How to Change and Manage Background Wallpapers in Ubuntu [Beginner's Tip]

This beginner's tutorial explains various ways of changing desktop background in Ubuntu, along with some additional wallpaper management tips.
Warp Terminal

The simplest way to customize Ubuntu is to change the wallpaper. A good wallpaper changes the looks of the desktop drastically.

Changing the desktop background in Ubuntu is just a matter of a right click. However, I am writing this tutorial to share a few behind-the-scene tips and information you might miss or never know even after using Ubuntu for years.

Change desktop background from Ubuntu settings

If you are using Ubuntu with the default GNOME desktop, you should find a dedicated background option in the system settings.

Press the Windows/Super key and look for Settings (or Background).
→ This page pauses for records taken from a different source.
-- ==== Sys2Proof/Machine/Loops.lean ====
section
/-! DEFINITION. Loop engines: signals (R306 to R309), the laws (R316 to R323), trackers (R324, R325), competition (R326 to R329), the oscillation detector (R330 to R333), dependency levels (R334 to R336), placement (R340 to R342) and the firing of a rate group (R297 to R305). -/

namespace Sys2Proof.Machine

def Dev.rg (s : Dev) (g : Nat) : RgSt := tget (fun _ => rgSt0) s.rgs g
def Dev.setRg (s : Dev) (g : Nat) (f : RgSt → RgSt) : Dev := { s with rgs := tset (fun _ => rgSt0) s.rgs g (f (s.rg g)) }
def Dev.trk (s : Dev) (k : Nat) : TrkSt := tget (fun _ => trkSt0) s.trks k

/-! ### Trackers (R324, R325) -/

/-- The angle of tracker k at tick t, on the publication that held at that tick. -/
def trackerAngle (s : Dev) (k t : Nat) : Nat :=
  let x := s.trk k
  let p := if t < x.since then x.was else x.now
  if p.n = 0 then p.angle else (((p.angle : Int) + (p.delta * ((t : Int) - p.tick)) / (p.n : Int)) % 4294967296).toNat

/-- The sector of a GRID group at the present tick. -/
def sectorNow (s : Dev) (g : Nat) : Nat := trackerAngle s (s.g (bRg g) F.RG_CFG_TRK) s.tick * (s.g (bRg g) F.RG_CFG_DIV + 1) / 4294967296

/-- A GRID group records the sector of the first angle it sees, and does not fire at that tick (R325). -/
def seeSector (g : Nat) (s : Dev) : Dev :=
  if s.enabled (.rg g) && s.g (bRg g) F.RG_CFG_SRC == 1 && (s.trk (s.g (bRg g) F.RG_CFG_TRK)).pub && (s.rg g).sector.isNone then
    s.setRg g (fun x => { x with sector := some (sectorNow s g), firedAt := some s.tick })
  else s

/-! ### Signals (R306 to R308) -/

/-- The latest telemetry value of a quantity for a latch at tick t: value, sample time in ft, received at all (R307). -/
def teleAt (s : Dev) (n q t : Nat) : Int × Nat × Bool :=
  let x := s.tele n q
  if x.tick < t then (x.val, x.time, x.ok) else (x.pval, x.ptime, x.pok)

/-- A sample of instant `time` ft is fresh for a latch at tick t (R308). -/
def freshAt (s : Dev) (time t : Nat) : Bool :=
  let lim := s.g bLoopCom F.LOOP_CFG_TSTALE
  lim == 0 || t * 64 ≤ time + lim * 64

/-- The latest value of a quantity now, with its freshness (R308). -/
def teleNow (s : Dev) (n q : Nat) : Int × Bool :=
  let x := s.tele n q
  (x.val, x.ok && freshAt s x.time s.tick)

/-- A voltage in units of 2^-16 V lies outside the cell window of string i (R370). -/
def outOfWin (s : Dev) (i : Nat) (v : Int) : Bool :=
  v < (s.g (bStr i) F.STR_CELL_WIN_WIN_LO : Int) * 65536 || (s.g (bStr i) F.STR_CELL_WIN_WIN_HI : Int) * 65536 < v

/-- Quantity 0 of a node is fresh and lies in the window of string i (R369, R370). -/
def inWindow (s : Dev) (i n : Nat) : Bool := let v := teleNow s n 0; v.2 && !outOfWin s i v.1

/-- Keep the tick since which quantity 0 of a node has been fresh and in its window without a break (R369). -/
def noteWindow (i n : Nat) (s : Dev) : Dev :=
  let from_ := match (s.node n).inWin with | some w => if freshAt s w.2 s.tick then w.1 else s.tick | none => s.tick
  let w := if inWindow s i n then some (from_, (s.tele n 0).time) else none
  s.setNode n (fun x => { x with inWin := w })

/-- CELL_V_WINDOW is tested for the position of a cell node: in RUN and RIDE, an ACTIVE one that is stale or outside its window (R370, R470). -/
def testWindow (i k n : Nat) (s : Dev) : Dev :=
  let out := (s.mode == .run || s.mode == .ride) && posState s i k == 0 && !inWindow s i n
  (s.on (out && !(s.node n).winOut) (raise (0x60 + n) 0x101A)).setNode n (fun x => { x with winOut := out })

/-- A refresh is requested for a period of a leg whose schedule instant is tick t (R400). -/
def refreshDue (s : Dev) (n y t : Nat) : Bool :=
  let b := bProf (s.profOf n y)
  let age := s.g b F.PROF_BS_BS_AGE
  let v := teleNow s n (14 + 2 * y + 1)
  bitOf (s.gF (bNode n) F.NODE_BS_LEGS) y &&
    ((age != 0 && (s.leg n y).lastLow + age * 250 < t) || (v.2 && v.1 * 10 < (s.g b F.PROF_BS_BS_MIN : Int) * 65536))

/-- The scale of quantity q for a node channel (R307). -/
def teleScale (s : Dev) (n q : Nat) : Int × Nat :=
  if s.isCell n then (sgn 27 (s.g bLoopTab (F.LOOP_TSCALE_C_C.at q)), s.g bLoopTab (F.LOOP_TSCALE_C_S.at q))
  else (sgn 27 (s.g bLoopTab (F.LOOP_TSCALE_L_C.at q)), s.g bLoopTab (F.LOOP_TSCALE_L_S.at q))

/-- The string whose slot range holds slot j, among the enabled ones. -/
def slotOwner (s : Dev) (j : Nat) : Option Nat :=
  (upto 8).find? (fun i => s.enabled (.string i) && (let r := slotRange s i; r.1 ≤ j && j < r.1 + r.2))

/-- An enabled auxiliary pair with SRC = SLOT takes slot j. -/
def auxSlot (s : Dev) (j : Nat) : Bool :=
  (upto 8).any (fun p => s.enabled (.aux p) && s.gb (bAux p) F.AUX_CFG_SRC && s.g (bAux p) F.AUX_CFG_SLOT == j)

/-- The value in force of modulation reference slot j (R149, R198, R306): what a commit has brought into force for a HOST string or an auxiliary pair, else what was last written, by a loop or, for a slot of no string, by the host. -/
def slotNow (s : Dev) (j : Nat) : Word :=
  let byCommit := match slotOwner s j with
    | some i => s.gb (bStr i) F.STR_CFG_SRC
    | none => auxSlot s j
  if byCommit then s.rdF (refAddr j) else tget (fun _ => 0#32) s.slotVals j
settings application ubuntu
Go to Settings

Go to the Background tab and you’ll see a bunch of wallpapers. These are the default Ubuntu wallpapers that come pre-installed with the operating system.

The current wallpaper is displayed at the top. You’ll also notice that some wallpapers have a clock icon. These wallpapers change throughout the day at a regular time interval. I’ll explain about them later in this article.

background settings ubuntu
Background Settings ubuntu

To change the wallpaper, just select one of the available images. The change takes place immediately.

You are not restricted to just the handful of pre-installed wallpapers. You can download beautiful Ubuntu wallpapers from the internet. The ‘Add Picture’ option at the top lets you add additional pictures.

Add the pictures of your choice and select the one you what to set as the desktop background. You can remove the additional wallpapers by clicking the x icon on the images.

additional wallpapers ubuntu
Adding additional wallpapers

This is fine but there is an even easier way to set custom desktop backgrounds.

Set any image as desktop background in Ubuntu

You have got some images that you can use as wallpaper. Select the image, right click and select “Set as Wallpaper” option. It immediately changes the desktop background.

setting an image as wallpaper ubuntu
Set an image as wallpaper

When you use this method of setting the wallpaper, your selected image is copied and stored in the Wallpapers folder under the Pictures. This way, even if you accidentally delete the original image file from the Downloads folder (or other location), it keeps on displaying the wallpaper.

wallpapers folder ubuntu
Some additional wallpapers are stored in ~/Pictures/Wallpapers folder

Another way of setting an image as wallpaper is to open the image by double click it. Now right click on it and select “Set as Wallpaper”.

add image as background ubuntu
Open an image, right click and set it as wallpaper

When you use this method of setting wallpaper, the original image is not copied to the Wallpapers folder under Pictures.

When I download a new wallpaper, I use right-click to set it first. When it is saved in the Wallpapers folder, I double-click on the saved images and then set them as wallpaper. This way, the same image is not copied more than once in the Wallpaper directory.

Also note that only standard image types like JPEG, PNG can be used as wallpaper. Images in newer formats like WebP cannot be used as wallpaper for the moment.

Making a wallpaper slideshow

By default, Ubuntu provides a few set of wallpapers that could be rotated. You identify them with the small clock icon. But what if you want to rotate your chosen set of images?

Things are not that simple when it comes to the slideshow. Ubuntu keeps the default wallpapers in /usr/share/backgrounds directory. The rotating wallpaper slideshow is controlled via xml files in /usr/share/gnome-background-properties directory.

The default wallpaper slideshow in Ubuntu is governed by an XML file
The default wallpaper slideshow in Ubuntu is governed by an XML file

With a little knowledge and care, you may edit this XML file and add your custom images, but this is not something everyone will be comfortable with.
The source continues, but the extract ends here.